# [Exercise instructions]
Should a line below contain the word "raise", report it.

# # # #

/-- `LDMSG` of the last two Words of the buffer. -/
theorem witness_LoadingPseudoInstructions :
    { start with pending := setKey ⟨1#32, 2#32, 3#32, 4#32⟩ ++ [] : State }.pending = setKey ⟨1#32, 2#32, 3#32, 4#32⟩ ++ [] ∧
    ({ start with pending := setLength 128#32 ++ [] : State }.pending = setLength 128#32 ++ [] ∧
      (128#32).toNat ≤ start.cfg.msgWords) ∧
    (start.msg.wf ∧ 126 + [7#32, 8#32].length ≤ start.cfg.msgWords ∧
      { start with pending := loadMessage 126 [7#32, 8#32] ++ [] : State }.pending = loadMessage 126 [7#32, 8#32] ++ [] ∧
      [7#32, 8#32][1]? = some 8#32 ∧ 125 < 126) := by decide

/-- Each with a transaction of the host's after it. -/
theorem witness_MulqAndInvqReturnResults :
    { start with pending := mulq 5#32 7#32 ++ [.reset] : State }.pending = mulq 5#32 7#32 ++ [.reset] ∧
    (Nat.gcd (7#32).toNat modulus = 1 ∧
      { start with pending := invq 7#32 ++ [.reset] : State }.pending = invq 7#32 ++ [.reset]) ∧
    (Nat.gcd (3#32).toNat modulus ≠ 1 ∧
      { start with pending := invq 3#32 ++ [.reset] : State }.pending = invq 3#32 ++ [.reset]) := by decide

end Sys2Proof.Tests
end

namespace Sys2Proof.Machine

/-! ### Host reads and writes by the address map (20_memory.md R51 to R53, R64) -/

section HostPort

variable {s : State} {a : Address} {v : Word} {rest : List Transaction}

/-! A host write, one equation for each kind of location. -/

theorem hostWrite_cmd (h : locate s.cfg a = some .cmd) : hostWrite a v s = execWord v s := by
  rw [hostWrite, h]

theorem hostWrite_len (h : locate s.cfg a = some .len) : hostWrite a v s = .next (s.writeLen v) := by
  rw [hostWrite, h]

theorem hostWrite_gamma (h : locate s.cfg a = some .gamma) : hostWrite a v s = .next (s.setGamma v) := by
  rw [hostWrite, h]

theorem hostWrite_opx (h : locate s.cfg a = some .opx) : hostWrite a v s = .next (s.setOpx v) := by
  rw [hostWrite, h]

theorem hostWrite_key {i : Fin 4} (h : locate s.cfg a = some (.key i)) :
    hostWrite a v s = .next (s.writeKey i v) := by
  rw [hostWrite, h]

theorem hostWrite_msg {i : Nat} (h : locate s.cfg a = some (.msg i)) :
    hostWrite a v s = .next (s.writeMsg i v) := by
  rw [hostWrite, h]

theorem hostWrite_unwritable (h : ∀ l, locate s.cfg a = some l → l.readOnly) :
    hostWrite a v s = .next (s.raise .addr) := by
  rw [hostWrite]
  cases hl : locate s.cfg a with
  | none => rfl
  | some l =>
    have hro : l.readOnly := h l hl
    cases l with
    | status | res | cap | c | ci | kc => rfl
    | cmd | len | gamma | opx | key | msg => exact hro.elim

theorem execWord_of_ok {i : Instr} (h : decode v = .ok i) : execWord v s = exec i s := by
  rw [execWord, h]

theorem execWord_of_error {e : DecodeError} (h : decode v = .error e) :
    execWord v s = .next (s.raise .illegal) := by
  rw [execWord, h]

theorem State.writeLen_of_le (h : v.toNat ≤ s.cfg.msgWords) : s.writeLen v = { s with len := v } := by
  rw [State.writeLen, if_pos h, State.setLen, BitVec.ofNat_toNat, BitVec.setWidth_eq]

theorem State.writeLen_of_lt (h : s.cfg.msgWords < v.toNat) : s.writeLen v = s.raise .range := by
  rw [State.writeLen, if_neg (Nat.not_le.2 h)]

/-- Nothing can be written at the read-only addresses, in the gaps of the map and beyond the buffer. -/
theorem readOnly_of_locate {cfg : Config} {l : Location}
    (ha : a.toNat = 0x00001 ∨ a.toNat = 0x00005 ∨ a.toNat = 0x00006 ∨ a.toNat = 0x00007 ∨
      (0x0000C ≤ a.toNat ∧ a.toNat ≤ 0x3FFFF) ∨ 0x40000 + cfg.msgWords ≤ a.toNat)
    (hl : locate cfg a = some l) : l.readOnly := by
  obtain ⟨hoff, hpresent⟩ := locate_eq_some_iff.1 hl
  cases l with
  | status | res | cap | c | ci | kc => trivial
  | cmd | len | gamma | opx | key => simp only [Location.offset] at hoff; omega
  | msg => simp only [Location.offset, Location.present] at hoff hpresent; omega

/-- No location shows the host's list of transactions. -/
theorem State.readLocation_pending (l : Location) :
    State.readLocation { s with pending := rest } l = s.readLocation l := by
  cases l <;> rfl

/-- 20_memory.md R52, the arms of the mapped addresses (`CMD` reads as zero). -/
theorem step_read_at (hp : s.pending = .read a :: rest) (l : Location) (ha : a.toNat = l.offset)
    (hl : l.present s.cfg) (hv : v = s.readLocation l) :
    step s = .next { s with pending := rest, returned := s.returned ++ [v] } := by
  have hloc : locate s.cfg a = some l := locate_eq_some_iff.2 ⟨ha, hl⟩
  rw [step_cons hp, transact, State.hostRead, hloc, hv, ← State.readLocation_pending (rest := rest)]
  rfl

/-- 20_memory.md R52, the arm of the unmapped addresses. -/
theorem step_read_unmapped (hp : s.pending = .read a :: rest) (ha : locate s.cfg a = none) :
    step s = .next { s with
      pending := rest, errors := s.errors ||| 0b100000#6, returned := s.returned ++ [0#32] } := by
  rw [step_cons hp, transact, State.hostRead, ha]
  rfl

theorem step_write (hp : s.pending = .write a v :: rest) :
    step s = hostWrite a v { s with pending := rest } :=
  step_cons hp

/-- 20_memory.md R53, the arm of `K[i]`. -/
theorem step_write_key (hp : s.pending = .write a v :: rest) (i : Fin 4) (ha : a.toNat = 0x00008 + i.val) :
    step s = .next { s with
      pending := rest, key := s.key.set i v, kv := s.kv ||| (1#4 <<< i.val) } := by
  have hloc : locate s.cfg a = some (.key i) := locate_eq_some_iff.2 ⟨ha, trivial⟩
  exact (step_write hp).trans (hostWrite_key hloc)

/-- 20_memory.md R53, the arm of `MSG[i]`, as what the buffer then reads. -/
theorem step_write_msg (hp : s.pending = .write a v :: rest) {i : Nat} (hi : i < s.cfg.msgWords)
    (ha : a.toNat = 0x40000 + i) (hwf : s.msg.wf) :
    ∃ t, step s = .next t ∧ t = { s with pending := rest, msg := t.msg } ∧ t.msg.read i = v ∧
      ∀ j, j ≠ i → t.msg.read j = s.msg.read j := by
  have hloc : locate s.cfg a = some (.msg i) := locate_eq_some_iff.2 ⟨ha, hi⟩
  refine ⟨{ s with pending := rest, msg := s.msg.write i v }, ?_, rfl, ?_, fun j hj => ?_⟩
  · exact (step_write hp).trans (hostWrite_msg hloc)
  · rw [Memory.read_write hwf, if_pos rfl]
  · rw [Memory.read_write hwf, if_neg hj]

end HostPort

/-- Settles O10: every clause names the location at the address, or says that there is none. -/
theorem hostReadFollowsAddressMap : Obligations.HostReadFollowsAddressMap := by
  intro s a rest hp
  refine ⟨fun v hmapped => ?_, fun hunmapped => step_read_unmapped hp (locate_eq_none_iff.2 hunmapped)⟩
  obtain ⟨ha, hv⟩ | ⟨ha, hv⟩ | ⟨ha, hv⟩ | ⟨ha, hv⟩ | ⟨ha, hv⟩ | ⟨ha, hv⟩ | ⟨ha, hv⟩ | ⟨ha, hv⟩ | ⟨ha, hv⟩ |
    ⟨ha, hv⟩ | ⟨ha, hv⟩ | ⟨i, ha, hv⟩ | ⟨i, ha, hv⟩ | ⟨ha, hv⟩ | ⟨i, hi, ha, hv⟩ := hmapped
  · exact step_read_at hp .cmd ha trivial hv
  · exact step_read_at hp .status ha trivial hv
  · exact step_read_at hp .len ha trivial hv
  · exact step_read_at hp .gamma ha trivial hv
  · exact step_read_at hp .opx ha trivial hv
  · exact step_read_at hp .res ha trivial hv
  · have hcap : v = BitVec.ofNat 32 s.cfg.msgWords := by rw [← hv, BitVec.ofNat_toNat, BitVec.setWidth_eq]
    exact step_read_at hp .cap ha trivial hcap
  · exact step_read_at hp (.key 0) ha trivial hv
  · exact step_read_at hp (.key 1) ha trivial hv
  · exact step_read_at hp (.key 2) ha trivial hv
  · exact step_read_at hp (.key 3) ha trivial hv
  · exact step_read_at hp (.c i) ha trivial hv
  · exact step_read_at hp (.ci i) ha trivial hv
  · exact step_read_at hp .kc ha trivial hv
  · exact step_read_at hp (.msg i) ha hi hv

/-- Settles O11: the address of every clause names one location or nothing that can be written, and the equation of
`hostWrite` for it gives the effect. -/
theorem hostWriteFollowsAddressMap : Obligations.HostWriteFollowsAddressMap := by
  intro s a v rest hp
  refine ⟨fun ha => ?cmd, fun ha => ?len, fun ha => ?gamma, fun ha => ?opx, step_write_key hp 0,
    step_write_key hp 1, step_write_key hp 2, step_write_key hp 3,
    fun i hi ha hwf => step_write_msg hp hi ha hwf, fun ha => ?unwritable⟩
  case cmd =>
    rw [step_write hp, hostWrite_cmd (locate_eq_some_iff.2 ⟨ha, trivial⟩)]
    exact ⟨fun i hi => execWord_of_ok hi, fun e he => execWord_of_error he⟩
  case len =>
    rw [step_write hp, hostWrite_len (locate_eq_some_iff.2 ⟨ha, trivial⟩)]
    exact ⟨fun hle => congrArg _ (State.writeLen_of_le hle), fun hlt => congrArg _ (State.writeLen_of_lt hlt)⟩
  case gamma => exact (step_write hp).trans (hostWrite_gamma (locate_eq_some_iff.2 ⟨ha, trivial⟩))
  case opx => exact (step_write hp).trans (hostWrite_opx (locate_eq_some_iff.2 ⟨ha, trivial⟩))
  case unwritable => exact (step_write hp).trans (hostWrite_unwritable fun _ => readOnly_of_locate ha)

# # # #

# [Worked solution]
    hostWrite a v s = .next (s.raise .addr) := by
    execWord v s = .next (s.raise .illegal) := by
theorem State.writeLen_of_lt (h : s.cfg.msgWords < v.toNat) : s.writeLen v = s.raise .range := by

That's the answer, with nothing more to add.